Task details: Throughout the records below, find the lines with the string "false" and give how many there are, nothing else.

- - - - -

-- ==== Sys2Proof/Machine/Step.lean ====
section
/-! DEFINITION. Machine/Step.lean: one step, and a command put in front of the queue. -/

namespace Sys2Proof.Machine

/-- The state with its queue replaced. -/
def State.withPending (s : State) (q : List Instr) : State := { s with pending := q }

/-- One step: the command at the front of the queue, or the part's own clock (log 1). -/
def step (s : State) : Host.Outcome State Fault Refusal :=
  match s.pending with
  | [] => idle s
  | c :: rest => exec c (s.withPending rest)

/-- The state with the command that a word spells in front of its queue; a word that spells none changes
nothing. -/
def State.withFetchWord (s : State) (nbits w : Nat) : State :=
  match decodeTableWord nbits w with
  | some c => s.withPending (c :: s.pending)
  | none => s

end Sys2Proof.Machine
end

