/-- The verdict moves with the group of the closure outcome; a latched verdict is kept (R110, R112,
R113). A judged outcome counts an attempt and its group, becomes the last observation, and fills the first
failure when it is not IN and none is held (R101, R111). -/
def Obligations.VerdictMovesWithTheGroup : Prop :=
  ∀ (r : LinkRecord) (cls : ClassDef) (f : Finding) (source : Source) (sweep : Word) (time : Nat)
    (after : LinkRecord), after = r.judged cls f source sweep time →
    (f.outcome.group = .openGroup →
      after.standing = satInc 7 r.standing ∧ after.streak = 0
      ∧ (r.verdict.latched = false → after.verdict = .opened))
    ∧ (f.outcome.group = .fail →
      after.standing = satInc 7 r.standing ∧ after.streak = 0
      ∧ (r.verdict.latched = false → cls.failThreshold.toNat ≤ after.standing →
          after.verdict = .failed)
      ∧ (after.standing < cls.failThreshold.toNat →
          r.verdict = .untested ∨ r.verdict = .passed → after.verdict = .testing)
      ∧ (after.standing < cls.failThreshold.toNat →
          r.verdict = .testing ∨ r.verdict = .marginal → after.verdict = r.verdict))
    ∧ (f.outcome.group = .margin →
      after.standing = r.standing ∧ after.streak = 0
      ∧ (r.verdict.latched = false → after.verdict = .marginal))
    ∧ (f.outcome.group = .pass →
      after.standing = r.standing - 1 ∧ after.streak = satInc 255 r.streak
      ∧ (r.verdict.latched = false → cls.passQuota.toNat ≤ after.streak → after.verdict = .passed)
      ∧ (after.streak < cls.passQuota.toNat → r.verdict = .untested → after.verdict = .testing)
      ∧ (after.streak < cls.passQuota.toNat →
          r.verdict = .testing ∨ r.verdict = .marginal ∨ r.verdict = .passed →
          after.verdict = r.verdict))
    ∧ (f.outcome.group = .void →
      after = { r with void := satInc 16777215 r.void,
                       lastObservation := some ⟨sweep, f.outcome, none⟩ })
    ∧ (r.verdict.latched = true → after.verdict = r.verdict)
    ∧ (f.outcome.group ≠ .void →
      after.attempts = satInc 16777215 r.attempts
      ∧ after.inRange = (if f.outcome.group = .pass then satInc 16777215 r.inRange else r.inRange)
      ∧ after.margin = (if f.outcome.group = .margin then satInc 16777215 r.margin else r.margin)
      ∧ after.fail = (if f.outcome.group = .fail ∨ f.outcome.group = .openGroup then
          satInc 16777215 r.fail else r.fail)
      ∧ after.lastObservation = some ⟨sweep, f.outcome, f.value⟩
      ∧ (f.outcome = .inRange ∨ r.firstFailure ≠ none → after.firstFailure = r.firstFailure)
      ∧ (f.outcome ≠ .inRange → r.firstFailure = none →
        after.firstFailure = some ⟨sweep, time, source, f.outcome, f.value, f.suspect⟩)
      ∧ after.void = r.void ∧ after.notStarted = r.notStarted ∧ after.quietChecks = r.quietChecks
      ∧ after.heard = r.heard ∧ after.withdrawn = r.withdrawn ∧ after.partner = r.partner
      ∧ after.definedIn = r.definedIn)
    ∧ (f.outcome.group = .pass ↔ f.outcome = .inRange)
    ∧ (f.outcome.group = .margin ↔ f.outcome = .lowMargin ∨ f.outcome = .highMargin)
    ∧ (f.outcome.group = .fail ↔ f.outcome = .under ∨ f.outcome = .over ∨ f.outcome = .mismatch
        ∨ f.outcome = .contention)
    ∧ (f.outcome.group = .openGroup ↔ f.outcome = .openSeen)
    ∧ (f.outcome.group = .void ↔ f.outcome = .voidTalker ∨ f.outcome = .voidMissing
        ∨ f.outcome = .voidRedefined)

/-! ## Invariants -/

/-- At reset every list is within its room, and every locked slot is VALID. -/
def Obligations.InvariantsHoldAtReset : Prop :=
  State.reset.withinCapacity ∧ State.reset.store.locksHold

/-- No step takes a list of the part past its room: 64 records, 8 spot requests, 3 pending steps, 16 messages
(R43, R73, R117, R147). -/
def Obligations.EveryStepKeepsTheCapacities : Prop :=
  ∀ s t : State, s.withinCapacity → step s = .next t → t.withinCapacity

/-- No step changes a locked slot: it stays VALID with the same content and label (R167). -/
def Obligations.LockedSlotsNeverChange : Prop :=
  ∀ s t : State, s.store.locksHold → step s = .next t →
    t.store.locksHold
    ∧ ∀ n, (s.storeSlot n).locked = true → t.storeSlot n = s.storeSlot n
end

- - - - -

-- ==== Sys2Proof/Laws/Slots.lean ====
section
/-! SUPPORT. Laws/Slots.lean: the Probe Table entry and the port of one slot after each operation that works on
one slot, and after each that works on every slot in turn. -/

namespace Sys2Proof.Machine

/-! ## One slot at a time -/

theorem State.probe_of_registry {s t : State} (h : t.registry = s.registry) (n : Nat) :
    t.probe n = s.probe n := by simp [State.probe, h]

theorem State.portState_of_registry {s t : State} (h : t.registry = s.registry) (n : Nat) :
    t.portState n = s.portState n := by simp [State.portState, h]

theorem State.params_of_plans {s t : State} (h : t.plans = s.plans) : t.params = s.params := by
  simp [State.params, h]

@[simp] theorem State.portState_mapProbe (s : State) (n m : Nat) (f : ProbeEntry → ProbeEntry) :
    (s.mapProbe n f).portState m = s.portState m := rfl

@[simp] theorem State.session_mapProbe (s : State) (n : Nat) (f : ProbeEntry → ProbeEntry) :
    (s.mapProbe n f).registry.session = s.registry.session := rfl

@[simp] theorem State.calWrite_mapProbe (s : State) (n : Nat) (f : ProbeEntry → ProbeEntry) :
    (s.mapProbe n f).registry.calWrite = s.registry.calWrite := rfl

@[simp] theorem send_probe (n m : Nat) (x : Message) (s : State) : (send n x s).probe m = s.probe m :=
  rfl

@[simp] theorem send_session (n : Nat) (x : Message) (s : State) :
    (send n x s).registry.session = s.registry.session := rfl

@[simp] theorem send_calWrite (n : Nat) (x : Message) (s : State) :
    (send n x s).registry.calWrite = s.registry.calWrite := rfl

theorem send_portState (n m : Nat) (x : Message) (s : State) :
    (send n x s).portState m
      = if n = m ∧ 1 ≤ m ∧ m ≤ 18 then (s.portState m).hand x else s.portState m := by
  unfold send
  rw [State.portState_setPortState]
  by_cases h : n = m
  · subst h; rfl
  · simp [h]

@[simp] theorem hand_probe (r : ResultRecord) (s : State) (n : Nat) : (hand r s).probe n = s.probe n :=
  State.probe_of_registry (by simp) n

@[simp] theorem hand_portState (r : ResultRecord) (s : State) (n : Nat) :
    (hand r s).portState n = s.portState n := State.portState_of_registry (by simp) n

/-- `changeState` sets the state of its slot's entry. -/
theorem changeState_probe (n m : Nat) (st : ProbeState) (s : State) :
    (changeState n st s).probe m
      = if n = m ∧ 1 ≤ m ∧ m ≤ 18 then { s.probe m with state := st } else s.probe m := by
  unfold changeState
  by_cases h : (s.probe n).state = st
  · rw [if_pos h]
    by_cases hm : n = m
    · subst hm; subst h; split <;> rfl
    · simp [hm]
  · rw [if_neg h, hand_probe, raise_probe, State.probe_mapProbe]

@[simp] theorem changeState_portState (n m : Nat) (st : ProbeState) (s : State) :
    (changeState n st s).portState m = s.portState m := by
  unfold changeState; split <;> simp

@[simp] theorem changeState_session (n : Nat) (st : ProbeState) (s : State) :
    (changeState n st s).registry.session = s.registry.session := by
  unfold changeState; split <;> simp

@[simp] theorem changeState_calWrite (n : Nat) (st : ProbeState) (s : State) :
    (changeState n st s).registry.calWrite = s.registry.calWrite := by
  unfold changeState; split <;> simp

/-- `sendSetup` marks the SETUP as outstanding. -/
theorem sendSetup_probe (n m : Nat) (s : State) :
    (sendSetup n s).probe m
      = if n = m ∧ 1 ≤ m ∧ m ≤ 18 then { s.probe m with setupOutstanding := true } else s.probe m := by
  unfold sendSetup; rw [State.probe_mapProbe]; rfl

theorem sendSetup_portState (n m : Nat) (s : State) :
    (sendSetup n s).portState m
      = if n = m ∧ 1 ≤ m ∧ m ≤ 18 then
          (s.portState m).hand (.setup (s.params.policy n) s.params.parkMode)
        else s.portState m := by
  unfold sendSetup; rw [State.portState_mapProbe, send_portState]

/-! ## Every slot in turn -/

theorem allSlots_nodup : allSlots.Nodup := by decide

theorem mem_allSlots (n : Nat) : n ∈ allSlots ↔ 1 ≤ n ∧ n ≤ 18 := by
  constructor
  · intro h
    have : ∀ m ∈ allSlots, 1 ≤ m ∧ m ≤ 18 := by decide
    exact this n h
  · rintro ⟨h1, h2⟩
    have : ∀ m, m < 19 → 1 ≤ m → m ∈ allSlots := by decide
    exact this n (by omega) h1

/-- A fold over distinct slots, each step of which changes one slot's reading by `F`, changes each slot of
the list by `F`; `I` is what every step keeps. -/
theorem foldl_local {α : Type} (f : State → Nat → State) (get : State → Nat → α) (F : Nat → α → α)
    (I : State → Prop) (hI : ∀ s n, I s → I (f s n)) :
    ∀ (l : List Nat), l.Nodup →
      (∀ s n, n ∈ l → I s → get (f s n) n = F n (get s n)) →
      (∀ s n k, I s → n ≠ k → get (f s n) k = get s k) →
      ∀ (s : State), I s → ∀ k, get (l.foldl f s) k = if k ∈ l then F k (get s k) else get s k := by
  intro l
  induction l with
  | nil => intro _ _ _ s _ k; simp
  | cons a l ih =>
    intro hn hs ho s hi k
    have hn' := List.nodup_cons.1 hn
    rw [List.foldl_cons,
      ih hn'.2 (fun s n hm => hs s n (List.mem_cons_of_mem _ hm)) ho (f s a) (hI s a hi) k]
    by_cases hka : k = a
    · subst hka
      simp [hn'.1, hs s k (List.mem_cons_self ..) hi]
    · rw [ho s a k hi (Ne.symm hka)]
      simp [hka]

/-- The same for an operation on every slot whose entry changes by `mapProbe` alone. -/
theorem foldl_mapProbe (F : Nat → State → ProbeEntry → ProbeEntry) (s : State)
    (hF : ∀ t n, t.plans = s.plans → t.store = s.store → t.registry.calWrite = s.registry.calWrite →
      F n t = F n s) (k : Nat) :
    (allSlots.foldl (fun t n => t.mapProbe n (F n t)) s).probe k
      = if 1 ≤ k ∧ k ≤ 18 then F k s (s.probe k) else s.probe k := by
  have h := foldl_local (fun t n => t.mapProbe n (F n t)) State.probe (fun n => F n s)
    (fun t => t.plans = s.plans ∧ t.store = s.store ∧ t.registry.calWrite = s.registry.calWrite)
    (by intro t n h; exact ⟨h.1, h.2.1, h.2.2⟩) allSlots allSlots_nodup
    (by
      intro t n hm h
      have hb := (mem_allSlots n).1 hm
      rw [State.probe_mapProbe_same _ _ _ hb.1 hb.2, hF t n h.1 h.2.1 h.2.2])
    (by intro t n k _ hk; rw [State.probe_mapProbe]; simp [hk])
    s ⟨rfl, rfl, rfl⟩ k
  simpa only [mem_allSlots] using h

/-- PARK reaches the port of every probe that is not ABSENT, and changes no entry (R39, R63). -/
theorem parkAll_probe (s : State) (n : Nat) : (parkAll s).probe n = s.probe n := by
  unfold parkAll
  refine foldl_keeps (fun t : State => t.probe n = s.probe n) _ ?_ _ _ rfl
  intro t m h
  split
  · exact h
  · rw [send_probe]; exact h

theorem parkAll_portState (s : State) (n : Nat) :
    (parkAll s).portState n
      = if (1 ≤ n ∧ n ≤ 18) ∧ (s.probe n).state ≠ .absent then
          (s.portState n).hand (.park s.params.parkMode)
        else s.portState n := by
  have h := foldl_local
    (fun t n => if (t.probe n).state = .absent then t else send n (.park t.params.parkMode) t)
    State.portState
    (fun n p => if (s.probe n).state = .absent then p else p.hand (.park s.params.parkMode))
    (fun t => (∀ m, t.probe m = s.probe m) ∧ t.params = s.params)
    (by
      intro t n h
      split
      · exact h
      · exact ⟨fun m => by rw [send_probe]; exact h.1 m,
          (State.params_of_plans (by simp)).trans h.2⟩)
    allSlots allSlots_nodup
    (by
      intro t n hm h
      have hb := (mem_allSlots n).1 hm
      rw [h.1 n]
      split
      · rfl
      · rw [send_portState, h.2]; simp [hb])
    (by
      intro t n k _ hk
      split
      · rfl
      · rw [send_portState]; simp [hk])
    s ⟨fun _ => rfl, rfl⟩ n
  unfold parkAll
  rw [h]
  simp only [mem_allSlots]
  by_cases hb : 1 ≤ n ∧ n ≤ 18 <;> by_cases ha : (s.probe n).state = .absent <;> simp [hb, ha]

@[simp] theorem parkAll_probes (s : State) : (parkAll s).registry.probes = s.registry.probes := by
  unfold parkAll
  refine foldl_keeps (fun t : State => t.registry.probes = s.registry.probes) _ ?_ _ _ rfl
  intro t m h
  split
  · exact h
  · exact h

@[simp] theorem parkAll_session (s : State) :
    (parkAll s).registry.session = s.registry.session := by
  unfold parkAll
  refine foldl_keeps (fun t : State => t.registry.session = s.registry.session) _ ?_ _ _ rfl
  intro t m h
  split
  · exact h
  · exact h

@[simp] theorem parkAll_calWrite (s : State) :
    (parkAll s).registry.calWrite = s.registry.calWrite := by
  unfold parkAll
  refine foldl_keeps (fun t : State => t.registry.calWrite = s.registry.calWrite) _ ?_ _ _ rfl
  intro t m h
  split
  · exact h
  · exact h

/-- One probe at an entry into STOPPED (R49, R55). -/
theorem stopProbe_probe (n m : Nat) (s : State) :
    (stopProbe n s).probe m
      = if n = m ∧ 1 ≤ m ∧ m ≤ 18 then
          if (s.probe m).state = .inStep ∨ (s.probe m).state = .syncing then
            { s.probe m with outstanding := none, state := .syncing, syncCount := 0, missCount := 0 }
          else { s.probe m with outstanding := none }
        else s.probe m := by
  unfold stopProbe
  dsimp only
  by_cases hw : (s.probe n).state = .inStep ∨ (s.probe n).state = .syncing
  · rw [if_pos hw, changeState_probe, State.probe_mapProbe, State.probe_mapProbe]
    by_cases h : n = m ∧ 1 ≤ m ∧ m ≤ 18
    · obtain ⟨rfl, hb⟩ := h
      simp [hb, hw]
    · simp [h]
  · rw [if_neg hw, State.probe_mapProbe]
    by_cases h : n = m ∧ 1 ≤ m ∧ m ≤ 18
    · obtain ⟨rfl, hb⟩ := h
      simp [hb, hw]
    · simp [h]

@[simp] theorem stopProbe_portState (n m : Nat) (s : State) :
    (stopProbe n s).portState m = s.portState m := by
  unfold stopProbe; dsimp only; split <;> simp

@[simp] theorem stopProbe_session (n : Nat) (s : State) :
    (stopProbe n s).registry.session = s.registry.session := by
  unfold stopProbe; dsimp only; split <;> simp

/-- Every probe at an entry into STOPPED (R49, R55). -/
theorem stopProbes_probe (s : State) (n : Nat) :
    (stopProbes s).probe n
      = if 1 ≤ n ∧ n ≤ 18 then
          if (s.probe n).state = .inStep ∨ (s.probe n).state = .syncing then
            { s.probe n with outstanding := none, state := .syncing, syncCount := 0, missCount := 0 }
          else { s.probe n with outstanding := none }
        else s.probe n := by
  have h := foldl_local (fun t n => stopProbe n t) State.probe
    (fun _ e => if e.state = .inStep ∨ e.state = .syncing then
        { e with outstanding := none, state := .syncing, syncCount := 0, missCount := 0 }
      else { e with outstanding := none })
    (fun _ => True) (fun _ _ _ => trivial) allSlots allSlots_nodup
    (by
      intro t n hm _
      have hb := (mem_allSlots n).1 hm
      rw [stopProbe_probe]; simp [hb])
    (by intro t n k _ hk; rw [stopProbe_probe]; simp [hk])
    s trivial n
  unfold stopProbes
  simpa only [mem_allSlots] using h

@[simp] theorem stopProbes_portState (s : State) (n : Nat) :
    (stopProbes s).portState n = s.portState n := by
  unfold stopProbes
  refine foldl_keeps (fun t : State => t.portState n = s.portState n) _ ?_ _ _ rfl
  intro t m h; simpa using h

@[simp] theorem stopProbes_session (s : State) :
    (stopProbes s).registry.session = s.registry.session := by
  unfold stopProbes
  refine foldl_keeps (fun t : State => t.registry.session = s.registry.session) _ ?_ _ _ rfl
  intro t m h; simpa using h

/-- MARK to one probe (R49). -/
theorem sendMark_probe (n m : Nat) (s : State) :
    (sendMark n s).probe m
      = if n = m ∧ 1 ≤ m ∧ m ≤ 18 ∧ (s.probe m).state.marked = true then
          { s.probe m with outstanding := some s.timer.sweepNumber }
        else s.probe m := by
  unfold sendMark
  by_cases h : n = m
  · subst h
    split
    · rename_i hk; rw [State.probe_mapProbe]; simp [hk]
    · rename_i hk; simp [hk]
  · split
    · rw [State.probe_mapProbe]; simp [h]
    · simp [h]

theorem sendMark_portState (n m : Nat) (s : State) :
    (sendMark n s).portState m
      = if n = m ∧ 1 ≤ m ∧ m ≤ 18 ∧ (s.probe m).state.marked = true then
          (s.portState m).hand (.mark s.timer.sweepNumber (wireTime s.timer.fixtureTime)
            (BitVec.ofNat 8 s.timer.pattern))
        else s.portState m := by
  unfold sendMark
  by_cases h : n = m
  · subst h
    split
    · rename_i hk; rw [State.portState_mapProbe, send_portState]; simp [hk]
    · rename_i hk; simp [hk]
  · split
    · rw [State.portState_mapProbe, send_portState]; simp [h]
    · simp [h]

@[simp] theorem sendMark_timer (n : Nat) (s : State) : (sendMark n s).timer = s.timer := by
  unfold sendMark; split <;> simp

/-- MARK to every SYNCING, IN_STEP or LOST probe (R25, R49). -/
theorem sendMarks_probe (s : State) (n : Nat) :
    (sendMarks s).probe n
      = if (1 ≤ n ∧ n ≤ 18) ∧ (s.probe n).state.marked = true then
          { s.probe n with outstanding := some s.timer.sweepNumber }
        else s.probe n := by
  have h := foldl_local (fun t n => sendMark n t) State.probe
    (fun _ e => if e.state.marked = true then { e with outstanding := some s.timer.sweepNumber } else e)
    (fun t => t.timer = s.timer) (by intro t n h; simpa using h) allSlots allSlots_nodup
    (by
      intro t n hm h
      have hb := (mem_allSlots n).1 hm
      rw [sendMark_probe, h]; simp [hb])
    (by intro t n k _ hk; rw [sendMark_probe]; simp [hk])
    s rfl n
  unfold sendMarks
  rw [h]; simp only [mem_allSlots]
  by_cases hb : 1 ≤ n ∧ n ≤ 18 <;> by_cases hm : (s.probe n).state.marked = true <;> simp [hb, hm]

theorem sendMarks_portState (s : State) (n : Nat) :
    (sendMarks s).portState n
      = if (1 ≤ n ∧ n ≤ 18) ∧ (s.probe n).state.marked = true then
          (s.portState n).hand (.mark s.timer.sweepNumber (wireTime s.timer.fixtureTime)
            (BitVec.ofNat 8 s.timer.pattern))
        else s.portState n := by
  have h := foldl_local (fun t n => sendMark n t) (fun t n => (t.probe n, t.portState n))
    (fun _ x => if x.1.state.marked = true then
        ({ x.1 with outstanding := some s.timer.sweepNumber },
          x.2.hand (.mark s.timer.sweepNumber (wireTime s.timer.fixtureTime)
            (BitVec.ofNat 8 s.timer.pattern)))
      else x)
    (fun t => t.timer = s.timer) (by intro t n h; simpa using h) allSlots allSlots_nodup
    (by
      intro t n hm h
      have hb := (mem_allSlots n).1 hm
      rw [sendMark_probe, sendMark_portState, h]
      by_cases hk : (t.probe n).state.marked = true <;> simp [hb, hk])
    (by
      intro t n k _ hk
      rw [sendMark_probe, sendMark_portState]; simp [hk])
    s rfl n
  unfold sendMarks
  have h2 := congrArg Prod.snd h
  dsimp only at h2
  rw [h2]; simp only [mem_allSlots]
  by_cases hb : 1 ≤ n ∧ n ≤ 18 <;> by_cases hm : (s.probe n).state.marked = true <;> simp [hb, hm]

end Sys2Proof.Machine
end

- - - - -

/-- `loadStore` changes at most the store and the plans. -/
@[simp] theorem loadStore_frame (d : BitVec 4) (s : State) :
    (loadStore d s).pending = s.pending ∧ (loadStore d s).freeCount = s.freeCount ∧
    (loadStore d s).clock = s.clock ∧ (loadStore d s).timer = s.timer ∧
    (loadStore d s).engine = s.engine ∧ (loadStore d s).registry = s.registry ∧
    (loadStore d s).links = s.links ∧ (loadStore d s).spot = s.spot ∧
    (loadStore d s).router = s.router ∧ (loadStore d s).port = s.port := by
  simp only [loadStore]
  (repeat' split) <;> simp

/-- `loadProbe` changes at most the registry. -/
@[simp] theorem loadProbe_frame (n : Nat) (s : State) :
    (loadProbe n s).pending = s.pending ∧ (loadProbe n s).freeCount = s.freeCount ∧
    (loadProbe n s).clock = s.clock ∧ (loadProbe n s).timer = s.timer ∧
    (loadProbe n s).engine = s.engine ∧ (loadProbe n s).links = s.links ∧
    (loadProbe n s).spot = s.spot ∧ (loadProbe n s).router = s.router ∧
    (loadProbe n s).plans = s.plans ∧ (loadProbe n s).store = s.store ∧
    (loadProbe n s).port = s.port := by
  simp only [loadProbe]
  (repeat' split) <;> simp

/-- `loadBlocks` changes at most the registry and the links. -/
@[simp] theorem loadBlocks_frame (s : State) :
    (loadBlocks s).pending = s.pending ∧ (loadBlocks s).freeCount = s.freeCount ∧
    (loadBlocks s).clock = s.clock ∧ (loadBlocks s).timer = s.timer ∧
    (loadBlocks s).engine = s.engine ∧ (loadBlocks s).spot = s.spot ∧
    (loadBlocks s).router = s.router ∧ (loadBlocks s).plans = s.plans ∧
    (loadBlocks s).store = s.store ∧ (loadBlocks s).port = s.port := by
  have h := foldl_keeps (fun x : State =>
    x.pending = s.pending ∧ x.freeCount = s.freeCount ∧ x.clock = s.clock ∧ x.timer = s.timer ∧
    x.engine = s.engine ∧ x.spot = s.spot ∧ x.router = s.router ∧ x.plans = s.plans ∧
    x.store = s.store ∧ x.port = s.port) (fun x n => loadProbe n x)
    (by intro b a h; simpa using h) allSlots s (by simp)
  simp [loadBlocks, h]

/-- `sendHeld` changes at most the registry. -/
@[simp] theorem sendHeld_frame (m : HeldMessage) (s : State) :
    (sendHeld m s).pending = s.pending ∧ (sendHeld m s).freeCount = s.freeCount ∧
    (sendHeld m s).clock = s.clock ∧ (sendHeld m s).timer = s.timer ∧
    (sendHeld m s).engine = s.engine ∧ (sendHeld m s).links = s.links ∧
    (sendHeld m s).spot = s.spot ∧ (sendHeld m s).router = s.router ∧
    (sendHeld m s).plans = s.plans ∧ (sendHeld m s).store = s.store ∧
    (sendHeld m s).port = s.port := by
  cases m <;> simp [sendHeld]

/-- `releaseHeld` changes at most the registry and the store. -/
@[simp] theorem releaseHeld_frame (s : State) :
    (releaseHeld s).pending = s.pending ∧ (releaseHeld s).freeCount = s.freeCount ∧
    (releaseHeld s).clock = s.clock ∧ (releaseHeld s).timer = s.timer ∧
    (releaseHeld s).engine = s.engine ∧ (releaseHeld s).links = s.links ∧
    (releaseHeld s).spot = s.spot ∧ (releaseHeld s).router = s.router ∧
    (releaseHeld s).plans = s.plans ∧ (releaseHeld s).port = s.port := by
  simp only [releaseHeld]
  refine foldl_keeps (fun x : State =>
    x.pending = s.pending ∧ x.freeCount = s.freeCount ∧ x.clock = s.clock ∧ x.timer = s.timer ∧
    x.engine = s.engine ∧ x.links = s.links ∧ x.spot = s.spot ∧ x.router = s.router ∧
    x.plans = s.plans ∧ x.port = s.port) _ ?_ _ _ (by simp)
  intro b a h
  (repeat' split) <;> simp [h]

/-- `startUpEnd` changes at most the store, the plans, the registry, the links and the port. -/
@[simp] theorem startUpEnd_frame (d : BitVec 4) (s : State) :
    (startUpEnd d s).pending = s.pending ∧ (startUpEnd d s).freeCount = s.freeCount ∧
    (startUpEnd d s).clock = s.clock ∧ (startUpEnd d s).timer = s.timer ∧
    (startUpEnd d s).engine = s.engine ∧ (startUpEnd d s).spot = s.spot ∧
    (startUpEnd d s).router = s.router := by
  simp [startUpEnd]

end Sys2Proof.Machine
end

- - - - -

Result of the task: 4